Hacker News new | ask | show | jobs
by dreaminvm 2621 days ago
They cherry-pick rare cases and use their fleet to get more examples of these situations. This seems like the right approach given more miles following the same car in a straight line is pretty useless.

My takeaway from the presentation is that Tesla will perform better than other companies in this space (although I don't know enough about Waymo to comment) due to the following:

-You want a large dataset (Tesla and many companies have this and can simulate) -You want a varied/diverse dataset (Tesla and many companies have this and can simulate)--the point here is simulations for simple cases work (you can only simulate when you know), but for complex ones are close to the difficulty of actual FSD -You want a real dataset (Tesla is the only company who can say this and can say they have data on how X00Ks of drivers will handle these situations)

1 comments

My point was that it appears that Tesla doesn't have a large and varied dataset. It has a small and pre-selected data set, since the cars only transmit data when pre-determined triggers are fired. Thus, it doesn't matter how many 1000s of drivers Tesla "has" or how many "situations" they're in, since it's not actually collecting data from most of these situations.

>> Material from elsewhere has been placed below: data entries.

/-- Tables 20.11, 20.12, R498–R501, R463, R464: a phase of the start-up sequence that completes leads to the next; phase 3 leaves the identity known, phase 7 the key slots 16 and 17 loaded, and READY comes
once phases 7 and 8 are complete with the bank at V_RES. A trial boot that is not READY in time falls back to the other slot. -/
def Obligations.StartupPhaseResults : Prop :=
  ∀ (s : State) (o : PhaseOutcome), s.power.commit = none → o.pass = true →
    (s.mgt.stage = 1 → o.phase = 1 → s.power.vstby = true → exec (.startupPhaseDone o) s = .next (s.tick.modMgt fun m => { m with stage := 2 })) ∧
    (s.mgt.stage = 2 → o.phase = 2 → s.mgt.warm = false → s.power.steps = 8 → exec (.startupPhaseDone o) s = .next (s.tick.modMgt fun m => { m with stage := 3 })) ∧
    (s.mgt.stage = 3 → o.phase = 3 → ∃ u : State, exec (.startupPhaseDone o) s = .next u ∧ u.mgt.stage = 4 ∧ u.sec.idOk = true) ∧
    (s.mgt.stage = 4 → o.phase = 4 → s.sec.running ≠ [] → exec (.startupPhaseDone o) s = .next (s.tick.modMgt fun m => { m with stage := 5 })) ∧
    (s.mgt.stage = 5 → o.phase = 5 → ∃ u : State, exec (.startupPhaseDone o) s = .next u ∧ u.mgt.stage = 6) ∧
    (s.mgt.stage = 6 → o.phase = 6 → ∃ u : State, exec (.startupPhaseDone o) s = .next u ∧ u.mgt.stage = 7 ∧ ∀ t : TileId, t ∈ o.failed → u.tiles[t].quar = .quar 5) ∧
    (s.mgt.stage = 7 → o.phase = 7 → s.mgt.done8 = false → ∃ u : State, exec (.startupPhaseDone o) s = .next u ∧ u.mgt.stage = 8 ∧ u.sec.kslots = 0x30000) ∧
    (s.mgt.stage = 8 → o.phase = 8 → s.mgt.done7 = true → s.mgt.done8 = false → s.power.vres ≤ s.power.bankV →
      ∃ u : State, exec (.startupPhaseDone o) s = .next u ∧ u.mgt.stage = 9 ∧ (u.stat .mgt).bits.getLsbD 0 = true) ∧
    (s.sec.trial = true → 1 ≤ s.mgt.stage → s.mgt.stage ≤ 8 → ∃ u : State, exec .trialBootTimeout s = .next u ∧ u.mgt.stage = 2 ∧ u.sec.slot = !s.sec.slot ∧ u.sec.fallback = true ∧
      u.sec.trial = false ∧ (u.stat .sec).bits.getLsbD 1 = true)

/-- R57–R61, R519: FRESHEN takes a DRY Stall through FRESHENING to the load of its image, whose HBM-resident pages wait to be read from flash, and in any other state ends with NO_STALL; the load ends
once they are read, fails with POISON, or is aborted; the clean-up of a
failed one ends in DRY with the status of what failed. -/
def Obligations.FreshenResults : Prop :=
  ∀ (n : StallId) (s : State), s.up = true →
    (∀ i, s.mgt.linkUp = true → s.stallState n = .dry → (s.tick.setStall n .freshening .loading).resourcesOk n = true → s.imageOf n = some i → i.good = true →
      ∃ u : State, exec (.freshen n) s = .next u ∧ u.stallState n = .freshening ∧ (u.stalls[n]).step = .loading ∧ u.sec.kslots.getLsbD n.val = true ∧ (u.stat (.vf n)).bits.getLsbD 1 = true ∧
        ∀ k ∈ i.loads, k ∈ (u.mem.fns[vfOf n]).rdQ) ∧
    (s.mgt.linkUp = true → s.stallState n ≠ .dry → ∃ u : State, exec (.freshen n) s = .next u ∧ u.stallState n = s.stallState n ∧ (u.stalls[n]).last = .noStall ∧
      (u.stat (.stl n)).bits.getLsbD 0 = true) ∧
    (∀ i, (s.stalls[n]).step = .loading → (s.mem.fns[vfOf n]).rdQ = [] → s.imageOf n = some i → ∃ u : State, exec (.imageLoadDone n false) s = .next u ∧ (u.stalls[n]).step = .loaded ∧
      u.stallState n = s.stallState n ∧ (u.serving[n]).saves = i.saves ∧ (u.mem.fns[vfOf n]).secs = i.secs) ∧
    ((s.mem.fns[vfOf n]).rdQ ≠ [] → exec (.imageLoadDone n false) s = .next s.tick) ∧
    ((s.stalls[n]).step = .loading → ∃ u : State, exec (.imageLoadDone n true) s = .next u ∧ (u.stalls[n]).step = .cleanup .poison ∧ u.sec.kslots.getLsbD n.val = false ∧
      (u.stat .ftl).bits.getLsbD 0 = true) ∧
    (s.mgt.linkUp = true → s.stallState n = .freshening → ((s.stalls[n]).step = .loading ∨ (s.stalls[n]).step = .loaded) → ∃ u : State, exec (.abort n) s = .next u ∧
      (u.stalls[n]).step = .cleanup .cancelled ∧ u.stallState n = .freshening ∧ u.sec.kslots.getLsbD n.val = false) ∧
    (∀ st, (s.stalls[n]).step = .cleanup st → ∃ u : State, exec (.freshenCleanupDone n) s = .next u.settle ∧ u.stallState n = .dry ∧ (u.stalls[n]).last = st ∧
      (u.stat (.stl n)).bits.getLsbD 0 = true ∧ (u.mem.fns[vfOf n]).allocs = [])

/-- R58, R62, R319, R343, R466, R468: DRY_DRAIN lets requests go on for up to the drain limit, DRY_CUT cancels them at once; then the tile stores are saved, what is dirty is written back to flash, the image is
committed, the key is erased and the Stall is scrubbed: it is DRY with nothing allocated. -/
def Obligations.DryingResults : Prop :=
  ∀ (n : StallId) (s : State), s.up = true →
    (s.mgt.linkUp = true → s.stallState n = .fresh → ∃ u : State, exec (.dryDrain n) s = .next u.settle ∧ u.stallState n = .drying ∧
      (u.stalls[n]).step = .draining (max 1 ((s.reg (.stl n) 0x18).toNat % 256))) ∧
    (s.mgt.linkUp = true → s.stallState n = .fresh → ∃ u : State, exec (.dryCut n) s = .next ((((u.dropCancelled n).cancelSettle n).batchSweep n).freeUnloaded n).settle ∧ u.stallState n = .drying ∧
      (u.stalls[n]).step = .draining 0 ∧ ∀ q ∈ (u.serving[n]).requests, q.cancelled = true) ∧
    (s.mgt.linkUp = true → s.stallState n ≠ .fresh → ∀ x ∈ ([.dryDrain n, .dryCut n] : List Instr), ∃ u : State, exec x s = .next u.settle ∧ u.stallState n = s.stallState n ∧
      (u.stalls[n]).last = .noStall) ∧
    ((s.stalls[n]).step = .draining 0 → ∃ u : State, exec (.drainLimitReached n) s = .next ((((u.dropCancelled n).cancelSettle n).batchSweep n).freeUnloaded n).settle ∧
      ∀ q ∈ (u.serving[n]).requests, q.cancelled = true) ∧
    ((s.stalls[n]).step = .saving → (∀ r : RowId, (s.churn.rows[r]).switching = false) → ∃ u : State, exec (.dryTileSaveDone n) s = .next u ∧ (u.stalls[n]).step = .writingBack ∧
      (∀ r : RowId, (u.churn.rows[r]).held ≠ some n) ∧
      ∀ t : TileId, (s.churn.rows[tileRow t]).held = some n → s.tiles[t].quar = .none → mapGet ([], []) (u.serving[n]).saves t.val = (s.tiles[t].store, s.tiles[t].marks)) ∧
    ((s.stalls[n]).step = .writingBack → (s.mem.fns[vfOf n]).copyQ = [] → (s.mem.fns[vfOf n]).wbuf = [] → ∃ u : State, exec (.dryWritebackDone n) s = .next u ∧ (u.stalls[n]).step = .scrubbing ∧
      u.sec.kslots.getLsbD n.val = false ∧ ∀ i, u.imageOf n = some i → i.cells = (s.mem.fns[vfOf n]).back ∧ i.secs = (s.mem.fns[vfOf n]).secs ∧ i.saves = (s.serving[n]).saves ∧ i ∈ u.mem.onFlash) ∧
    ((s.mem.fns[vfOf n]).copyQ ≠ [] ∨ (s.mem.fns[vfOf n]).wbuf ≠ [] → exec (.dryWritebackDone n) s = .next s.tick) ∧
    ((s.stalls[n]).step = .scrubbing → ∃ u : State, exec (.dryScrubDone n) s = .next u.settle ∧ u.stallState n = .dry ∧ (u.stalls[n]).last = .ok ∧ (u.mem.fns[vfOf n]).allocs = [] ∧
      (∀ a < 2 ^ 47, u.byteAt (vfOf n) a = 0))

/-- R69–R71, R42, R317, R484: RUN written 1 while halted begins Churn 1 at once, and while running withdraws a halt; RUN written 0 lets the next boundary halt. A boundary begins the next Churn, or halts with the
HALTED event; the values that waited are in force and no slot is open late. -/
def Obligations.ChurnResults : Prop :=
  ∀ (s : State), s.up = true →
    (s.mgt.linkUp = true → s.churn.running = false → ∃ u : State, exec .chnRunSet s = .next u.settle ∧ u.churn.running = true ∧ u.churn.num = 1 ∧ u.churn.opened = [] ∧ u.churn.cturn = 0 ∧ u.pendT = []) ∧
    (s.mgt.linkUp = true → s.churn.running = true → exec .chnRunSet s = .next (s.tick.modChurn fun c => { c with halting := false }).settle) ∧
    (s.mgt.linkUp = true → s.churn.running = true → exec .chnRunClear s = .next (s.tick.modChurn fun c => { c with halting := true })) ∧
    (∀ x, s.churn.running = true → s.churn.halting = true → ∃ u : State, exec (.churnBoundary x) s = .next u.settle ∧ u.churn.running = false ∧ u.churn.num = s.churn.num ∧ u.pendT = [] ∧
      (u.stat .chn).bits.getLsbD 2 = true ∧ s.boundaryDue ≤ (u.now : Int)) ∧
    (∀ x, s.churn.running = true → s.churn.halting = false → ∃ u : State, exec (.churnBoundary x) s = .next u.settle ∧ u.churn.running = true ∧ u.churn.num = s.churn.num + 1 ∧ u.churn.opened = [] ∧
      u.churn.cturn = 0 ∧ u.pendT = [] ∧ s.boundaryDue ≤ (u.now : Int))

And Autpilot's performance (including its numerous regressions) suggests very strongly either that it doesn't have a very large data set, or else that it has a large data set of everyone doing roughly the same thing almost all of the time. These are the two most logical explanations for Autopilot's tendency to veer toward freeway dividers even (especially?) after updates.

> My point was that it appears that Tesla doesn't have a large and varied dataset. It has a small and pre-selected data set,

I don't thinks it is a fair characterization: first the notion of "large" is fairly subjective. But more importantly the fact that they collect data on pre-determined triggers is just a guarantee that the dataset is not over-fitted (let say to the 280 and 101 in the Bay Area and to Elon's commute in LA) and instead has good coverage of the world.

Their capabilities of triggering on situation allows them to grow the dataset quickly in a supervised way. It is all about the granularity of these triggers, imagine that you can express "collect situation in tunnels with jerk higher than X m/s3" or "collect all lane change abort in snow condition", ... In the next 24h you get data from all over the world and this data is automatically tagged and classified by the neural net.

Shadow mode would also transmit data no?